AIM OF THE TASK => Repeat the records below exactly, beginning at the first line and finishing with the line that contains "takeTurn_gmem : (s.takeTurn).gmem".

Saved entries:

@[simp] theorem takeTurn_fdata : (s.takeTurn).fdata = s.fdata := by unfold takeTurn; split <;> first | rfl | (split <;> rfl)

@[simp] theorem takeTurn_trunc : (s.takeTurn).trunc = s.trunc := by unfold takeTurn; split <;> first | rfl | (split <;> rfl)

@[simp] theorem takeTurn_mfound : (s.takeTurn).mfound = s.mfound := by unfold takeTurn; split <;> first | rfl | (split <;> rfl)

@[simp] theorem takeTurn_taildrop : (s.takeTurn).taildrop = s.taildrop := by unfold takeTurn; split <;> first | rfl | (split <;> rfl)

@[simp] theorem takeTurn_enc : (s.takeTurn).enc = s.enc := by unfold takeTurn; split <;> first | rfl | (split <;> rfl)

@[simp] theorem takeTurn_dec : (s.takeTurn).dec = s.dec := by unfold takeTurn; split <;> first | rfl | (split <;> rfl)

@[simp] theorem takeTurn_gmem : (s.takeTurn).gmem = s.gmem := by unfold takeTurn; split <;> first | rfl | (split <;> rfl)

@[simp] theorem takeTurn_pmem : (s.takeTurn).pmem = s.pmem := by unfold takeTurn; split <;> first | rfl | (split <;> rfl)

@[simp] theorem takeTurn_omem : (s.takeTurn).omem = s.omem := by unfold takeTurn; split <;> first | rfl | (split <;> rfl)

@[simp] theorem takeTurn_outbox : (s.takeTurn).outbox = s.outbox := by unfold takeTurn; split <;> first | rfl | (split <;> rfl)

@[simp] theorem takeTurn_epoch : (s.takeTurn).epoch = s.epoch := by unfold takeTurn; split <;> first | rfl | (split <;> rfl)

@[simp] theorem takeTurn_freeIx : (s.takeTurn).freeIx = s.freeIx := by unfold takeTurn; split <;> first | rfl | (split <;> rfl)

end Sys2Proof.Machine.State
end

EXERCISE RESULT =>
@[simp] theorem takeTurn_fdata : (s.takeTurn).fdata = s.fdata := by unfold takeTurn; split <;> first | rfl | (split <;> rfl)

@[simp] theorem takeTurn_trunc : (s.takeTurn).trunc = s.trunc := by unfold takeTurn; split <;> first | rfl | (split <;> rfl)

@[simp] theorem takeTurn_mfound : (s.takeTurn).mfound = s.mfound := by unfold takeTurn; split <;> first | rfl | (split <;> rfl)

@[simp] theorem takeTurn_taildrop : (s.takeTurn).taildrop = s.taildrop := by unfold takeTurn; split <;> first | rfl | (split <;> rfl)

@[simp] theorem takeTurn_enc : (s.takeTurn).enc = s.enc := by unfold takeTurn; split <;> first | rfl | (split <;> rfl)

@[simp] theorem takeTurn_dec : (s.takeTurn).dec = s.dec := by unfold takeTurn; split <;> first | rfl | (split <;> rfl)

@[simp] theorem takeTurn_gmem : (s.takeTurn).gmem = s.gmem := by unfold takeTurn; split <;> first | rfl | (split <;> rfl)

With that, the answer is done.